What you will do: The data below holds a line containing "the engines -/" and a line containing "known : Nat"; please quote exactly those two lines and every line between them, and nothing else.

Records shown:

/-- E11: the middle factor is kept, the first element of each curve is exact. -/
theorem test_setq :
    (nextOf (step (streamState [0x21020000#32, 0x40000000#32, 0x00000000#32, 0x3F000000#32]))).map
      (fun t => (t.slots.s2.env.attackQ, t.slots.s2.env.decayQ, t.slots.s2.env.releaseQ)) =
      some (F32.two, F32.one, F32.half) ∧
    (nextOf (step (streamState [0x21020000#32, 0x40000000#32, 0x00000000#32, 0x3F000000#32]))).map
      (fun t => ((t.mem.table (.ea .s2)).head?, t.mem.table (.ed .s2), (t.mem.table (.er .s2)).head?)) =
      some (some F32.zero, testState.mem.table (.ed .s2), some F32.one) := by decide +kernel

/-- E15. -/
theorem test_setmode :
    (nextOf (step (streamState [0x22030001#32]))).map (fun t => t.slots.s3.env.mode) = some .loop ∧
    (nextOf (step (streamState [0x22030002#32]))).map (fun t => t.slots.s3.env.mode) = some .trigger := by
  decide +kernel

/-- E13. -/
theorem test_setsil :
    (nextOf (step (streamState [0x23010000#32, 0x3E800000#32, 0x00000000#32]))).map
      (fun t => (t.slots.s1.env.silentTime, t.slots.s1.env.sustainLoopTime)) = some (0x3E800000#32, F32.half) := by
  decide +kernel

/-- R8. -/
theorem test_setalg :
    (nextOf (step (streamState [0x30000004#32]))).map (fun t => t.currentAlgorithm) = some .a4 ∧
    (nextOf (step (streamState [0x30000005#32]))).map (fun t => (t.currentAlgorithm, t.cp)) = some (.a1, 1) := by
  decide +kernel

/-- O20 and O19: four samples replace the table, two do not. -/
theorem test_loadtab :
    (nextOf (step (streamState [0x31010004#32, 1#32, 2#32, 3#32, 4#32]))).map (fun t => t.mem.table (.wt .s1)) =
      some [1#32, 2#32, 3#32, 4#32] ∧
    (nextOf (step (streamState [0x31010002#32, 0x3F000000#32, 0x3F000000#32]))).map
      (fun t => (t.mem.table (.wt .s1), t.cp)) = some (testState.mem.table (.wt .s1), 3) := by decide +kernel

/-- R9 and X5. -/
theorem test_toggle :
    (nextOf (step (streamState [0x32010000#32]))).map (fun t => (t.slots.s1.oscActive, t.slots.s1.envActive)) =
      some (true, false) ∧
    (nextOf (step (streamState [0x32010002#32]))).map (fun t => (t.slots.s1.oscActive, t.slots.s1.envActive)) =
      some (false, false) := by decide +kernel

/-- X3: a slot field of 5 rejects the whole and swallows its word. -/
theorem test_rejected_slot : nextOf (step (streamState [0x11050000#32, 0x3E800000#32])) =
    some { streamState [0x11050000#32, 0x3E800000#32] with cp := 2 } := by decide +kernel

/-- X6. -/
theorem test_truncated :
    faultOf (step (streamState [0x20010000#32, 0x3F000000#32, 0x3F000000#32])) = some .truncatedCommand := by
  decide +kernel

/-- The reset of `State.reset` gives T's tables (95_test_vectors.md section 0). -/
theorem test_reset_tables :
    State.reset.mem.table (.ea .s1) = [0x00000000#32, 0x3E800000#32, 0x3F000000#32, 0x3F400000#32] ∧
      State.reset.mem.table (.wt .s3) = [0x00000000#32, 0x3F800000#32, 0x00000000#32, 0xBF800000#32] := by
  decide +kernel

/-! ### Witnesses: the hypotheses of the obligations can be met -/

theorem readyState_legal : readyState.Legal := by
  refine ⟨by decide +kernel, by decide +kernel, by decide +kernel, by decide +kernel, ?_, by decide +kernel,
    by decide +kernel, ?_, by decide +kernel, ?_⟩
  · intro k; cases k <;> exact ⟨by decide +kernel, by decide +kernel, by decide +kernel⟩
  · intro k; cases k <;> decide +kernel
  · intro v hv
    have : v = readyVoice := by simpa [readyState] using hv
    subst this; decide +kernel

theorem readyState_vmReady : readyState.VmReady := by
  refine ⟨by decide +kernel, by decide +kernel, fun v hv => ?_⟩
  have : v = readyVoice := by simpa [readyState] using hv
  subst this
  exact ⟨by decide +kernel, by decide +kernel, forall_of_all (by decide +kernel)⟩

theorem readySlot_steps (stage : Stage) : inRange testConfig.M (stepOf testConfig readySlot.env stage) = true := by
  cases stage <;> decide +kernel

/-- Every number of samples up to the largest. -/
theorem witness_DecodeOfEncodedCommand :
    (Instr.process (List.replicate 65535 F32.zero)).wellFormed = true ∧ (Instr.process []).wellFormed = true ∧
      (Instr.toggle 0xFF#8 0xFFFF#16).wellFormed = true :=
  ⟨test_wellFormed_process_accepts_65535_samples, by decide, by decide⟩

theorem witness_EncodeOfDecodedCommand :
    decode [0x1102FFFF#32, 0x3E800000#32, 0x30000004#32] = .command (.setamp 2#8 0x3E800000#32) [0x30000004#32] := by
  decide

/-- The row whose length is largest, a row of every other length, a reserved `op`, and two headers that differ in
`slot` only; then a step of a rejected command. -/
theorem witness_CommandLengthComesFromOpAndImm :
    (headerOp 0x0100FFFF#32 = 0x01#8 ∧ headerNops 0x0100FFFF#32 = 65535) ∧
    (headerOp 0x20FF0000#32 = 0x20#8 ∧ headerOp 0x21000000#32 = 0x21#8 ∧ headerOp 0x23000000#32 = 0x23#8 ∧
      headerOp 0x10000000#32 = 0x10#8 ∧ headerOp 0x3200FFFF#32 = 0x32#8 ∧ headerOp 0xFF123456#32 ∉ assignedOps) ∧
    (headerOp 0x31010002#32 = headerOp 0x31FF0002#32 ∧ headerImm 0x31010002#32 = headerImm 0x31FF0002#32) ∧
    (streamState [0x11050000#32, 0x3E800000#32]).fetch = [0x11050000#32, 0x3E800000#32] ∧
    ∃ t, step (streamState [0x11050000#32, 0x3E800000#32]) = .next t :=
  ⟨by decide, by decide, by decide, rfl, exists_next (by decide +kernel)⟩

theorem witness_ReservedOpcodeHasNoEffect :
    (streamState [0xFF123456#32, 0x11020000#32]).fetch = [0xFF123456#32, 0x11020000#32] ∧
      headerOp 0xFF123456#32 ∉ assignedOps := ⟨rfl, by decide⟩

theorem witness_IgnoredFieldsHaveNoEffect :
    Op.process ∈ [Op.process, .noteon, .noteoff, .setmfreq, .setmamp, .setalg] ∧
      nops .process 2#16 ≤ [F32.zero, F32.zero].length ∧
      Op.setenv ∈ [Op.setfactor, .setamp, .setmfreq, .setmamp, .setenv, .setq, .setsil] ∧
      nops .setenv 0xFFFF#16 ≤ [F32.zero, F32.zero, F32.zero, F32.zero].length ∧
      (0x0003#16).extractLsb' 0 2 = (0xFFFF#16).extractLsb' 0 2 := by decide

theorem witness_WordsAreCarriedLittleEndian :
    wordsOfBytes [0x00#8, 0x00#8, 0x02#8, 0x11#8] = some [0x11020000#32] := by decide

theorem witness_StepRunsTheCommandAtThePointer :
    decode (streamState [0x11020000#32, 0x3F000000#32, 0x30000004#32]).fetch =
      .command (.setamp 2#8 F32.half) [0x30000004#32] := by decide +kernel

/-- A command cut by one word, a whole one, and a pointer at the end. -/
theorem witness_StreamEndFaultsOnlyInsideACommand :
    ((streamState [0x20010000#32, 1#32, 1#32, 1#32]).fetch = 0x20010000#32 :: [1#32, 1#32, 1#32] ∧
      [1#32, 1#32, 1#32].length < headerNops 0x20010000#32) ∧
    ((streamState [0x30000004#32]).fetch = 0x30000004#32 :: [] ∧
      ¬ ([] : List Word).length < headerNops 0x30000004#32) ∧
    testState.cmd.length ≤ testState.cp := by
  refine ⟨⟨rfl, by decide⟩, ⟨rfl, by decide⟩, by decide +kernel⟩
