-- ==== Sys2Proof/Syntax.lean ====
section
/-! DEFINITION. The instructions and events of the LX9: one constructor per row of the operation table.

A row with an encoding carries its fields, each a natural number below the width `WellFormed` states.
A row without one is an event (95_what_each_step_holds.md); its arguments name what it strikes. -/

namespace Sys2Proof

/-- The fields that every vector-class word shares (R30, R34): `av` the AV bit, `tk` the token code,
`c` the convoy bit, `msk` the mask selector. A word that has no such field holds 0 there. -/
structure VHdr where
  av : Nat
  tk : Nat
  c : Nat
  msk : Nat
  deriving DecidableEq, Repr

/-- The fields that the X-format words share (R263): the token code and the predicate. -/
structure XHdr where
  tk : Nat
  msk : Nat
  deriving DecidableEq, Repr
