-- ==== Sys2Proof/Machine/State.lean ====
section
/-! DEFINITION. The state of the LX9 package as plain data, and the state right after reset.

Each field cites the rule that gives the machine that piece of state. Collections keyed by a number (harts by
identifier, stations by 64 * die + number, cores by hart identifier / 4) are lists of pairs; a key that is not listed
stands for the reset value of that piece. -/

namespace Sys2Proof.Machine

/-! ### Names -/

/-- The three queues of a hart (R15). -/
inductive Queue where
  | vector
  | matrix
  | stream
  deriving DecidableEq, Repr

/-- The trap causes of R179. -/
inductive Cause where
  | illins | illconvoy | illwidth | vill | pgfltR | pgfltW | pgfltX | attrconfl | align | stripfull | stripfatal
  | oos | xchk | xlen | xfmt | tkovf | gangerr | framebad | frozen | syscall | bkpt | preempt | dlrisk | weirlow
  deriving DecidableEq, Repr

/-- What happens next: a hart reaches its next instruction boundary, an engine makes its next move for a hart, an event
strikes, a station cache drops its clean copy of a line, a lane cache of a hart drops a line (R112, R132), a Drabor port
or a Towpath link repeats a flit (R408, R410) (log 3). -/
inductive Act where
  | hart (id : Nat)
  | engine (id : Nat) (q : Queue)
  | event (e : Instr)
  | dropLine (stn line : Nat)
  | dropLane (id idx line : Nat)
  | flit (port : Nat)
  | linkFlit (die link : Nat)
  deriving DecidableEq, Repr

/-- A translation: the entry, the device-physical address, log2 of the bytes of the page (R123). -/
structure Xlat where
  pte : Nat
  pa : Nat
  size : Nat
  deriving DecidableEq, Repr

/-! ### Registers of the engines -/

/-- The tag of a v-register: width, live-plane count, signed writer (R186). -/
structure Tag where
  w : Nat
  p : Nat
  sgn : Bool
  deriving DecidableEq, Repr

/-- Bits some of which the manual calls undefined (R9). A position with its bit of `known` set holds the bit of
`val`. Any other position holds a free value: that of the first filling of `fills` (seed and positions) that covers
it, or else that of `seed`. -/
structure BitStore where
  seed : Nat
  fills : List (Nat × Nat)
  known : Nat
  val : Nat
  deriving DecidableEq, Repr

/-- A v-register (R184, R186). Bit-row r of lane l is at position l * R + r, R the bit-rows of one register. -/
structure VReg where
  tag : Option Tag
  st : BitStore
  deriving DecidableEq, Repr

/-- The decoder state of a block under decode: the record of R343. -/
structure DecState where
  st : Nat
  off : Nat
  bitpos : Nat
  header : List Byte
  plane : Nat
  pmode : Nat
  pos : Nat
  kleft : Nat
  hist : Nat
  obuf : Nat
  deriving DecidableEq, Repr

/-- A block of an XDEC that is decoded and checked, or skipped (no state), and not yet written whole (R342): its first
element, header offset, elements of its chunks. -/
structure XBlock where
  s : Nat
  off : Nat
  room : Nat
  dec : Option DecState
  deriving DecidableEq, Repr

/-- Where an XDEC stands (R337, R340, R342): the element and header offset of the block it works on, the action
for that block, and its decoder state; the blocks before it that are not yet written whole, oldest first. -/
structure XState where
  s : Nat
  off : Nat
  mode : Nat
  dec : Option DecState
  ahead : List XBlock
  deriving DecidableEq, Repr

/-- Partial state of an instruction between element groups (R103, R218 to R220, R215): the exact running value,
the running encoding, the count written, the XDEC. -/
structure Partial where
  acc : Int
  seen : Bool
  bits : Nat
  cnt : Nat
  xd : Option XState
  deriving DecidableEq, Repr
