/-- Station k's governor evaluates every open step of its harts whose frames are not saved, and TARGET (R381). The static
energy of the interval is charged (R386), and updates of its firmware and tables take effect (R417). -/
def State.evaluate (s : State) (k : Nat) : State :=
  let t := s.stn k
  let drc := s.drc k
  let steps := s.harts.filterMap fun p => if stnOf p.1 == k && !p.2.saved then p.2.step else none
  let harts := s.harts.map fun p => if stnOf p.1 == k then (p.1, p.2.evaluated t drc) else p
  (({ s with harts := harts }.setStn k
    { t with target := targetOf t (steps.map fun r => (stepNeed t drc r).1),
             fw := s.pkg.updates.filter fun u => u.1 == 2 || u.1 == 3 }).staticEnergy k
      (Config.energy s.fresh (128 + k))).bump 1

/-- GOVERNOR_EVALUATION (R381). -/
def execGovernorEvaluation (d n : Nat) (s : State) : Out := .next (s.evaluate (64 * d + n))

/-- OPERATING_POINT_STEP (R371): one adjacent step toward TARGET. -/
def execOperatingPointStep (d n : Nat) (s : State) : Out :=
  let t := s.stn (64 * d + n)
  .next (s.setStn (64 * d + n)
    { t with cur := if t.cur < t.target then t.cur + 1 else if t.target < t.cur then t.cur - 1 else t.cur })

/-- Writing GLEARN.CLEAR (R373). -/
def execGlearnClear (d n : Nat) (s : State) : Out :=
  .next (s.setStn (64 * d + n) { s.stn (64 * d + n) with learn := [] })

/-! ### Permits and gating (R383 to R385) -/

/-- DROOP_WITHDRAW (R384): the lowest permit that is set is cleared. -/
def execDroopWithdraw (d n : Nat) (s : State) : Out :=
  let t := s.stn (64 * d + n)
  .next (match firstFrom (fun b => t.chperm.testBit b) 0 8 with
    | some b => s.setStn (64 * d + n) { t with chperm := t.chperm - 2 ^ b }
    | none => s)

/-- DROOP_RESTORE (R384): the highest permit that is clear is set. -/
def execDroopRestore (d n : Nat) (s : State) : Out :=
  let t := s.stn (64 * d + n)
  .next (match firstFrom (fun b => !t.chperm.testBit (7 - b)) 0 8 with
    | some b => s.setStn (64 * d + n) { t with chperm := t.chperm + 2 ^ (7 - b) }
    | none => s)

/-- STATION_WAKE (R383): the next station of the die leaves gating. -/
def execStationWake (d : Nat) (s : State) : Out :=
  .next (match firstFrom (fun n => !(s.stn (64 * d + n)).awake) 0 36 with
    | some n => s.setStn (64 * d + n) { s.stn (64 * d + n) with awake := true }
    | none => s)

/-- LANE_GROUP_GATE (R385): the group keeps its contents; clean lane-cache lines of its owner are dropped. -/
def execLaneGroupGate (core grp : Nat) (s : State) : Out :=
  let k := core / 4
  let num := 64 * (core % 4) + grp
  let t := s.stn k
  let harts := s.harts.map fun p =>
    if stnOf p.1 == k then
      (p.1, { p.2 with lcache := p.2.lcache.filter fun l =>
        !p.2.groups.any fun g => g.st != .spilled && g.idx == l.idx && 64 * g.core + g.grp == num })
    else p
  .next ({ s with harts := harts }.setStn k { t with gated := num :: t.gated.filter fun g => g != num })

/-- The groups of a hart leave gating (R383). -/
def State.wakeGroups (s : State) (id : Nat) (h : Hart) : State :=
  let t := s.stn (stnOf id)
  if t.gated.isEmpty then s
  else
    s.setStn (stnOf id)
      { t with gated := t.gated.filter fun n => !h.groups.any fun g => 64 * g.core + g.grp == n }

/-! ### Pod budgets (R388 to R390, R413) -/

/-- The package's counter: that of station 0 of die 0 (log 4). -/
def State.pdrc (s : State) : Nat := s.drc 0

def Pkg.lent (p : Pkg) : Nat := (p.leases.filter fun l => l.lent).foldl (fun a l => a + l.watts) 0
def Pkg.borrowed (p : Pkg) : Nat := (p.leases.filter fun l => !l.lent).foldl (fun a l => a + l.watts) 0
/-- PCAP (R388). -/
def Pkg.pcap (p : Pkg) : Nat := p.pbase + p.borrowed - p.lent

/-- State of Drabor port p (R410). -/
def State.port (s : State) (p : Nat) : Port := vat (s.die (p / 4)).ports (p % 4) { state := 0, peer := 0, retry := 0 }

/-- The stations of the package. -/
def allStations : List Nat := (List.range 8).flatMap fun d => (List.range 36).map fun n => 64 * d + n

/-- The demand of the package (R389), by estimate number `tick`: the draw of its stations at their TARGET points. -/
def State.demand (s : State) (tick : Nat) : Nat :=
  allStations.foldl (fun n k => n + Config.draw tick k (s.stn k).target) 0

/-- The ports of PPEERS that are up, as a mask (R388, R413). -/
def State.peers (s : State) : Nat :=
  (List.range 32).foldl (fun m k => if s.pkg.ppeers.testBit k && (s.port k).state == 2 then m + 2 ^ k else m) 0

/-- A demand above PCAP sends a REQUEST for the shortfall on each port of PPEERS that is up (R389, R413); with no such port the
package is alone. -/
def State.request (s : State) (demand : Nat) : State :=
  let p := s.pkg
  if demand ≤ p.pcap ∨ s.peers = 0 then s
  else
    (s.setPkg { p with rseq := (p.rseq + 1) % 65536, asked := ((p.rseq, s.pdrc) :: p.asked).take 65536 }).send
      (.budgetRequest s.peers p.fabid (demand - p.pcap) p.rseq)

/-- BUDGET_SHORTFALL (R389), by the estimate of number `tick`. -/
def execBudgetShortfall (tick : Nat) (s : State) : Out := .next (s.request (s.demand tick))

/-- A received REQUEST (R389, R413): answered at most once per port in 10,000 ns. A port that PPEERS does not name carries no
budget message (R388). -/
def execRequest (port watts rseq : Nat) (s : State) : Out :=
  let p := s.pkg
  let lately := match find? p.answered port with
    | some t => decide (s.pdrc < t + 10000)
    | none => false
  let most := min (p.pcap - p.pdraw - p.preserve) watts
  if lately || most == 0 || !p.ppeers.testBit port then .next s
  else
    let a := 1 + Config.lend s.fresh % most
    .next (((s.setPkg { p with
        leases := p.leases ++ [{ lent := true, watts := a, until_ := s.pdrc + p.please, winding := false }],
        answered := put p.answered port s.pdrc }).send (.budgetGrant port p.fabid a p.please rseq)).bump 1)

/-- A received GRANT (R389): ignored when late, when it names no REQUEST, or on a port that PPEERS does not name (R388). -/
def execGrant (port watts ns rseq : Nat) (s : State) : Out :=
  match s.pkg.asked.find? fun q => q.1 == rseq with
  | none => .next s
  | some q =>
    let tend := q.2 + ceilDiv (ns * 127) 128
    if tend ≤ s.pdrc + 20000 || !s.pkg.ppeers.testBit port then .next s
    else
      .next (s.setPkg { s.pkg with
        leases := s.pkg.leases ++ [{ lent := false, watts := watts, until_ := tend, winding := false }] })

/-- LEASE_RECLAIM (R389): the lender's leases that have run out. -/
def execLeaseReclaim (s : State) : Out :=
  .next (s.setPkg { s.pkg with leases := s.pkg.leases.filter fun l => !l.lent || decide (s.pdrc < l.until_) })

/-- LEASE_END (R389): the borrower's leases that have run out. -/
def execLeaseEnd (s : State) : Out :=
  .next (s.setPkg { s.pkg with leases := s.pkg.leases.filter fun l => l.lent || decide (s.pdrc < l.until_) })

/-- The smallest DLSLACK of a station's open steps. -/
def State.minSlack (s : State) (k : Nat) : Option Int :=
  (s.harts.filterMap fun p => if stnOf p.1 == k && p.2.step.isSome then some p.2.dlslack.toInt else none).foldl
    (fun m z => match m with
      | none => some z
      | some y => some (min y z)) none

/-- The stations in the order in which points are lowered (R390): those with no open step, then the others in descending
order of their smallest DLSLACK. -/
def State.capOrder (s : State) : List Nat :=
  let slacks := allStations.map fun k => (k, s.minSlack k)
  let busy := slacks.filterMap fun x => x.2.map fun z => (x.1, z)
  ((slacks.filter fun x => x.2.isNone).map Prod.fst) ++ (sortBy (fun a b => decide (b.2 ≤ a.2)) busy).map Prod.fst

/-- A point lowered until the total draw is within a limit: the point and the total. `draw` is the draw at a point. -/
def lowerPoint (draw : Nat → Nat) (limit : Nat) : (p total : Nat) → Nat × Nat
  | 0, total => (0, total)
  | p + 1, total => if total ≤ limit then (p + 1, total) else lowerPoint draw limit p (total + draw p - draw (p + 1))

Written answer:
/-! ### Registers of the engines -/

/-- The tag of a v-register: width, live-plane count, signed writer (R186). -/
structure Tag where
  w : Nat
  p : Nat
  sgn : Bool
  deriving DecidableEq, Repr

/-- Bits some of which the manual calls undefined (R9). A position with its bit of `known` set holds the bit of
`val`. Any other position holds a free value: that of the first filling of `fills` (seed and positions) that covers
it, or else that of `seed`. -/
structure BitStore where
  seed : Nat
  fills : List (Nat × Nat)
  known : Nat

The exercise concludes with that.